The task
Copy out every line of the records where the string "sent" occurs.

(Saved data entries)

-- ==== Sys2Proof/Laws/Report.lean ====
section
/-!
SUPPORT. What reporting leaves alone: a post, a record, a Notify, a sticky flag and a change of Sticky.Summary change the
queue engine, the host port's interrupt bits, the records in hand, their own timers and their own registers, and nothing
else.
-/

namespace Sys2Proof.Machine

open Sys2Proof

/-- The registers that reporting itself writes. -/
def reportKey (k : Nat) : Bool :=
  k == Obj.queueEscapeUseCount || k == Obj.queueSticky || k == Obj.queueTxExpiredCount || k == Obj.fieldNotifySequence

/-- The timers that reporting itself starts: a transmit queue's lifetime and an escape slot's. -/
def reportTimer : TimerId → Bool
  | .txLife _ _ | .escape _ => true
  | _ => false

/-- Two states that differ by reporting alone. -/
structure Reported (s t : State) : Prop where
  pending : t.pending = s.pending
  time : t.time = s.time
  cfg : t.cfg = s.cfg
  pins : t.pins = s.pins
  power : t.power = s.power
  wd : t.wd = s.wd
  sec : t.sec = s.sec
  boot : t.boot = s.boot
  eng : t.eng = s.eng
  blockReads : t.blockReads = s.blockReads
  blockWrites : t.blockWrites = s.blockWrites
  upd : t.upd = s.upd
  field : t.field = s.field
  mems : t.mems = s.mems
  rail : t.rail = s.rail
  margin : t.margin = s.margin
  paths : t.paths = s.paths
  loops : t.loops = s.loops
  conv : t.conv = s.conv
  fe : t.fe = s.fe
  le : t.le = s.le
  net : t.net = s.net
  pa : t.pa = s.pa
  feed : t.feed = s.feed
  hkb : t.hkb = s.hkb
  tiu : t.tiu = s.tiu
  lid : t.lid = s.lid
  twin : t.twin = s.twin
  free : t.free = s.free
  get : ∀ k, reportKey k = false → t.get k = s.get k
  deadline : ∀ T, reportTimer T = false → t.deadline T = s.deadline T

theorem Reported.refl (s : State) : Reported s s := by constructor <;> intros <;> rfl

theorem Reported.trans {s t u : State} (h : Reported s t) (g : Reported t u) : Reported s u where
  pending := g.pending.trans h.pending
  time := g.time.trans h.time
  cfg := g.cfg.trans h.cfg
  pins := g.pins.trans h.pins
  power := g.power.trans h.power
  wd := g.wd.trans h.wd
  sec := g.sec.trans h.sec
  boot := g.boot.trans h.boot
  eng := g.eng.trans h.eng
  blockReads := g.blockReads.trans h.blockReads
  blockWrites := g.blockWrites.trans h.blockWrites
  upd := g.upd.trans h.upd
  field := g.field.trans h.field
  mems := g.mems.trans h.mems
  rail := g.rail.trans h.rail
  margin := g.margin.trans h.margin
  paths := g.paths.trans h.paths
  loops := g.loops.trans h.loops
  conv := g.conv.trans h.conv
  fe := g.fe.trans h.fe
  le := g.le.trans h.le
  net := g.net.trans h.net
  pa := g.pa.trans h.pa
  feed := g.feed.trans h.feed
  hkb := g.hkb.trans h.hkb
  tiu := g.tiu.trans h.tiu
  lid := g.lid.trans h.lid
  twin := g.twin.trans h.twin
  free := g.free.trans h.free
  get := fun k hk => (g.get k hk).trans (h.get k hk)
  deadline := fun T hT => (g.deadline T hT).trans (h.deadline T hT)
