@[simp] theorem State.flagFirst_pending (k bit : Nat) (f : State → State) (hf : ∀ u, (f u).pending = u.pending) :
    (s.flagFirst k bit f).pending = s.pending := by
  simp [State.flagFirst, hf]

/-! ### The Cask and the Vintage -/

@[simp] theorem State.bumpCtl_pending (off n by_ : Nat) : (s.bumpCtl off n by_).pending = s.pending := rfl

@[simp] theorem State.setWriteIndex_pending (i : Nat) : (s.setWriteIndex i).pending = s.pending := rfl

@[simp] theorem State.rewriteRepeat_pending (slot count : Nat) :
    (s.rewriteRepeat slot count).pending = s.pending := by
  unfold State.rewriteRepeat
  dsimp only
  rw [State.setCtl_pending, State.setCask_pending, State.setCask_pending, State.setCtl_pending]

@[simp] theorem State.queueVintage_pending (entry : Nat) (bs : Bytes) :
    (s.queueVintage entry bs).pending = s.pending := by
  unfold State.queueVintage
  refine pending_eq_of_ite ?_ ?_
  · exact pending_eq_of_ite rfl (pending_eq_of_ite rfl rfl)
  · rw [State.arm_pending]
    exact pending_eq_of_ite rfl (pending_eq_of_ite rfl rfl)

@[simp] theorem State.ownLog_pending (code sev : Nat) (payload : Bytes) :
    (s.ownLog code sev payload).pending = s.pending := rfl

@[simp] theorem State.takeEvent_pending (bs : Nat → Bytes) : (s.takeEvent bs).pending = s.pending := by
  unfold State.takeEvent
  split
  · simp
  · exact (State.flagFirst_pending _ _ _ _ fun u => u.ownLog_pending 0x8405 0 []).trans (s.bump_pending _ _)

@[simp] theorem State.vintFor_pending (m : LogMsg) (u : VintUse) (slot : Nat) :
    (s.vintFor m u slot).pending = s.pending := by
  unfold State.vintFor
  cases u with
  | lifecycle =>
    dsimp only
    split <;> simp
  | _ => simp

@[simp] theorem State.dropRecord_pending (m : LogMsg) : (s.dropRecord m).pending = s.pending := by
  simp [State.dropRecord]

@[simp] theorem State.sealCask_pending : s.sealCask.pending = s.pending := by
  simp [State.sealCask]

@[simp] theorem State.raiseIndex_pending (i : Nat) : (s.raiseIndex i).pending = s.pending := by
  simp [State.raiseIndex]

@[simp] theorem State.passRecord_pending (slot n c : Nat) : (s.passRecord slot n c).pending = s.pending := by
  simp [State.passRecord]

@[simp] theorem State.writeRecord_pending (m : LogMsg) (u : VintUse) (snapshot truncated ok1 ok2 : Bool) :
    (s.writeRecord m u snapshot truncated ok1 ok2).pending = s.pending := by
  simp [State.writeRecord]

@[simp] theorem State.commitMsg_pending (m : LogMsg) (ok1 ok2 : Bool) :
    (s.commitMsg m ok1 ok2).pending = s.pending := by
  unfold State.commitMsg
  dsimp only
  repeat' split
  all_goals simp

theorem State.pending_of_nextLog {s t : State} {m : LogMsg} (h : s.nextLog = some (m, t)) : t.pending = s.pending := by
  unfold State.nextLog at h
  split at h
  · cases h
    rfl
  · split at h
    · cases h
    · split at h
      · cases h
        simp
      · cases h
        simp
      · cases h

@[simp] theorem State.clearCask_pending : (s.clearCask).pending = s.pending := rfl

@[simp] theorem State.endClear_pending : s.endClear.pending = s.pending := by
  simp [State.endClear]

@[simp] theorem State.beginClear_pending : s.beginClear.pending = s.pending := rfl

/-! ### Paths -/

@[simp] theorem State.fabEvent_pending (p input : Nat) : (s.fabEvent p input).pending = s.pending := by
  unfold State.fabEvent
  dsimp only
  split <;> simp

@[simp] theorem State.moveGain_pending (p : Nat) : (s.moveGain p).pending = s.pending := by
  simp [State.moveGain]

@[simp] theorem State.moveGains_pending : s.moveGains.pending = s.pending := by
  simp [State.moveGains, foldl_pending]

@[simp] theorem State.muteOne_pending (p : Nat) : (s.muteOne p).pending = s.pending := by
  simp [State.muteOne]

@[simp] theorem State.closeGates_pending : s.closeGates.pending = s.pending := by
  simp [State.closeGates, foldl_pending]

@[simp] theorem State.endHold_pending : s.endHold.pending = s.pending := by
  simp [State.endHold]

@[simp] theorem State.mutePath_pending (p : Nat) : (s.mutePath p).pending = s.pending := by
  simp [State.mutePath]

@[simp] theorem State.mutePaths_pending (ps : List Nat) : (s.mutePaths ps).pending = s.pending := by
  simp [State.mutePaths, foldl_pending]

@[simp] theorem State.hardMute_pending : s.hardMute.pending = s.pending := by
  simp [State.hardMute, foldl_pending]

@[simp] theorem State.startSettle_pending (p : Nat) : (s.startSettle p).pending = s.pending := by
  simp [State.startSettle]

@[simp] theorem State.settleAll_pending (ps : List Nat) : (s.settleAll ps).pending = s.pending := by
  simp [State.settleAll, foldl_pending]
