-- ==== Sys2Proof/Machine/Program.lean ====
section
/-! DEFINITION. The pseudocode of the codec, the session, the transaction engine and the dump as lists of the lines still
to run (spec/41_codec.md to 44_dump.md). -/

namespace Sys2Proof.Machine

/-! ## Codec (41_codec.md) -/

/-- `WriteBits(v, n)`: LSB first (R140). -/
def writeBits {w : Nat} (v : BitVec w) (n : Nat) : List Op := (List.range n).map (fun i => .writeBit (v.getLsbD i))

/-- `ReadBits(n)`: the i-th bit read goes to bit i (R141). -/
def readBits (dst : Nat → ReadDst) (n : Nat) : List Op := (List.range n).map (fun i => .readBit (dst i))

/-- The four idle bits after a data phase (R193, R194) and after the alert (42_session.md R163). -/
def idleBits4 : List Op := writeBits Config.idleBits 4

/-! ## Fixed wire constants (30_encoding.md R101) -/

/-- ID request. -/
def reqId : Byte := 0xA5#8
/-- Abort request. -/
def reqAbort : Byte := 0x81#8
/-- Abort payload (R105). -/
def abortPayload : Word := 0x0000001E#32
/-- Select request. -/
def reqSelect : Byte := 0xB1#8
/-- Select payload. -/
def selectPayload : Word := 0x00000000#32
/-- Address request. -/
def reqAddress : Byte := 0x8B#8
/-- Data request. -/
def reqData : Byte := 0x9F#8
/-- The selection alert, 128 bits. -/
def alert : BitVec 128 := 0x19BC0EA2E3DDAFE986852D956209F392#128
/-- The activation code. -/
def activation : Byte := 0x1A#8
/-- The mode-switch sequence. -/
def modeSwitchSeq : BitVec 16 := 0xE79E#16

/-! ## Transaction engine (43_transaction.md) -/

/-- `Request(r)`, the ACK going to `dst` (R190). -/
def request (r : Byte) (dst : Nat → ReadDst) : List Op :=
  .setDirection .out :: (writeBits r 8 ++ (.setDirection .inp :: .pulseClock :: readBits dst 3))

/-- `TurnToWrite()` (R192). -/
def turnToWrite (p : Params) : List Op := List.replicate p.wrTrn .pulseClock ++ [.setDirection .out]

/-- `ReadPhase()` (R193). -/
def readPhase : List Op := readBits .data 32 ++ (.readBit .rpar :: .setDirection .out :: idleBits4)

/-- `WritePhase(v)` (R194). -/
def writePhase (p : Params) (v : Word) : List Op :=
  turnToWrite p ++ (writeBits v 32 ++ (.writeBit (parity v) :: idleBits4))

/-- `DataPhase(dir, v, T) ; T.res <- OK` (R195). -/
def dataPhase (p : Params) : XferDir → List Op
  | .rd => readPhase ++ [.takePerr, .transactionOk]
  | .wr v => writePhase p v ++ [.transactionOk]

/-- `Recover(r, dir, v, T)` up to its ACK test (R196): the abort write, whose ACK is not tested, and the reissue. A recovered
read so takes 61 + 2 WR_TRN cycles more than a clean one, as R203 has it; where 44_dump.md R231 says
62 + WR_TRN instead, following R203 is the model's choice (DEDUCED, log 22). -/
def recoverLead (p : Params) (r : Byte) : List Op :=
  turnToWrite p ++ (request reqAbort .acka ++ (writePhase p abortPayload ++ request r .ack2))

/-- `Recover(r, dir, v, T)` (R196). -/
def recover (p : Params) (r : Byte) (x : XferDir) : List Op := recoverLead p r ++ [.testAck2 x]

/-- `Transact(r, dir, v)` (R195). -/
def transact (r : Byte) (x : XferDir) : List Op := .newTransaction :: (request r .ack1 ++ [.testAck1 r x])

/-- What follows the first ACK (R195). -/
def afterAck1 (p : Params) (r : Byte) (x : XferDir) (t : Trans) : List Op :=
  if t.ack1 = Config.ackOk then dataPhase p x else recover p r x

/-- What follows the reissued request's ACK (R196). -/
def afterAck2 (p : Params) (x : XferDir) (t : Trans) : List Op :=
  if t.ack2 = Config.ackOk then dataPhase p x else turnToWrite p

/-! ## Session (42_session.md) -/

/-- `LineReset()` (R162). -/
def lineReset (p : Params) : List Op :=
  List.replicate p.lineResetHigh (.writeBit true) ++ List.replicate p.lineResetIdle (.writeBit false)

/-- `Wake()`: the alert in 32-bit pieces, least significant first, 4 idle bits, the activation code (R163). -/
def wake : List Op :=
  .setDirection .out ::
    (writeBits (alert.extractLsb' 0 32) 32 ++ (writeBits (alert.extractLsb' 32 32) 32 ++
      (writeBits (alert.extractLsb' 64 32) 32 ++ (writeBits (alert.extractLsb' 96 32) 32 ++
        (idleBits4 ++ writeBits activation 8)))))

/-- `ModeSwitch()` (R164). -/
def modeSwitch : List Op := writeBits modeSwitchSeq 16

/-- `IdRequest()`: a read transaction without recovery (R165). -/
def idRequest : List Op := .newTransaction :: (request reqId .ack1 ++ [.testIdAck])

/-- What follows the ID request's ACK (R165). -/
def afterIdAck (p : Params) (t : Trans) : List Op :=
  if t.ack1 = Config.ackOk then dataPhase p .rd else turnToWrite p

/-- CONNECT from its first cycle on (R166); SSTATE <- WAKE is part of the acceptance (R161). -/
def connectProg (p : Params) : List Op :=
  wake ++ (.enterState .lineReset :: (lineReset p ++ (.enterState .modeSwitch :: (modeSwitch ++
    (.enterState .lineReset2 :: (lineReset p ++ (.enterState .idRequest :: (idRequest ++ [.complete .session]))))))))

/-! ## Dump (44_dump.md) -/

/-- One setup step: a write transaction, and the stop if it failed (R221, R222). -/
def dumpSetup (r : Byte) (v : Word) : List Op := transact r (.wr v) ++ [.dumpCheck]

/-- One pass of the read loop (R221): read i, the stop if it failed, and the store from the second read on. -/
def dumpIteration (i : Nat) : List Op :=
  transact reqData .rd ++ (.dumpCheck :: (if i = 0 then [] else [.storeWord (i - 1)]))

/-- What the read loop does at pass i of k (R221, R223). -/
def dumpPass (i k : Nat) : List Op := if i < k then dumpIteration i ++ [.dumpRead (i + 1) k] else []

/-- DUMP (R221): the capacity check, three setup writes, then K = ceil(n/4) + 1 reads. -/
def dumpProg (p : Params) (l : Latch) : List Op :=
  if p.dumpCapacity ≤ l.byteCount then [.complete .capExceeded]
  else
    dumpSetup reqAbort abortPayload ++ (dumpSetup reqSelect selectPayload ++ (dumpSetup reqAddress l.value ++
      [.dumpRead 0 (wordCount l.byteCount + 1), .complete .dumpDone]))

end Sys2Proof.Machine
end

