/-- The fixed wire constants (30_encoding.md R101), bit for bit, and the bits they put on the wire, first bit first
(95_test_vectors.md 1.1); ACK_OK is R98's, the idle bit R100's. That ACK_OK and IDLE_BIT, which 00_scope.md R6 lists as
parameters, are constants is the model's reading (assumption log 12). -/
def Obligations.FixedWireConstants : Prop :=
  (alert = 0x19BC0EA2E3DDAFE986852D956209F392#128 ∧ activation = 0x1A#8 ∧ modeSwitchSeq = 0xE79E#16 ∧ reqId = 0xA5#8 ∧
    reqAbort = 0x81#8 ∧ abortPayload = 0x0000001E#32 ∧ reqSelect = 0xB1#8 ∧ selectPayload = 0x00000000#32 ∧
    reqAddress = 0x8B#8 ∧ reqData = 0x9F#8 ∧ Config.ackOk = 0b001#3) ∧
  (∀ i, i < 128 → alert.getLsbD i = (0x49CF9046A9B4A16197F5BBC745703D98#128).getMsbD i) ∧
  sent activation 8 = [false, true, false, true, true, false, false, false].map wireW ∧
  sent modeSwitchSeq 16 =
    [false, true, true, true, true, false, false, true, true, true, true, false, false, true, true, true].map wireW ∧
  sent reqId 8 = [true, false, true, false, false, true, false, true].map wireW ∧
  sent reqAbort 8 = [true, false, false, false, false, false, false, true].map wireW ∧
  sent reqSelect 8 = [true, false, false, false, true, true, false, true].map wireW ∧
  sent reqAddress 8 = [true, true, false, true, false, false, false, true].map wireW ∧
  sent reqData 8 = [true, true, true, true, true, false, false, true].map wireW ∧
  sent abortPayload 32 = [false, true, true, true, true].map wireW ++ List.replicate 27 (wireW false) ∧
  sent selectPayload 32 = List.replicate 32 (wireW false) ∧
  parity abortPayload = false ∧ parity selectPayload = false ∧
  idleTrace = [wireW false, wireW false, wireW false, wireW false] ∧
  got Config.ackOk 3 = [wireR true, wireR false, wireR false] ∧
  ∀ p : Params, lineResetTrace p =
    List.replicate p.lineResetHigh (wireW true) ++ List.replicate p.lineResetIdle (wireW false)

/-- The window stands at BASE in the host's address map (20_memory.md R60): offset off is at BASE + off, an access there is
the access to that offset, an aligned BASE keeps an offset's alignment, and no step moves BASE. An address below BASE is no
access to the block: the model's reading (assumption log 23). -/
def Obligations.WindowStandsAtBase : Prop :=
  ∀ s : State,
    (∀ off, hostAddress s.params off = s.params.base + off ∧
      windowOffset s.params (s.params.base + off) = some off ∧
      (s.params.Legal → (s.params.base + off) % 0x1000 = off % 0x1000)) ∧
    (∀ addr, addr < s.params.base → windowOffset s.params addr = none) ∧
    (∀ (off n : Nat) (rest : List Event), s.inReset = false →
      s.sched = busRead s.params (s.params.base + off) n ++ rest →
      step s = .next (advance { s with sched := rest, resp := hostRead s off n })) ∧
    (∀ (v : Word) (rest : List Event), s.inReset = false →
      s.sched = busWrite s.params (s.params.base + 0x008) 4 v ++ rest →
      step s = .next (advance { s with sched := rest, resp := .written, wdata := v })) ∧
    ∀ t, step s = .next t → t.params = s.params
end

Answer below
  sent activation 8 = [false, true, false, true, true, false, false, false].map wireW ∧
  sent modeSwitchSeq 16 =
  sent reqId 8 = [true, false, true, false, false, true, false, true].map wireW ∧
  sent reqAbort 8 = [true, false, false, false, false, false, false, true].map wireW ∧
  sent reqSelect 8 = [true, false, false, false, true, true, false, true].map wireW ∧
  sent reqAddress 8 = [true, true, false, true, false, false, false, true].map wireW ∧
  sent reqData 8 = [true, true, true, true, true, false, false, true].map wireW ∧
  sent abortPayload 32 = [false, true, true, true, true].map wireW ++ List.replicate 27 (wireW false) ∧
  sent selectPayload 32 = List.replicate 32 (wireW false) ∧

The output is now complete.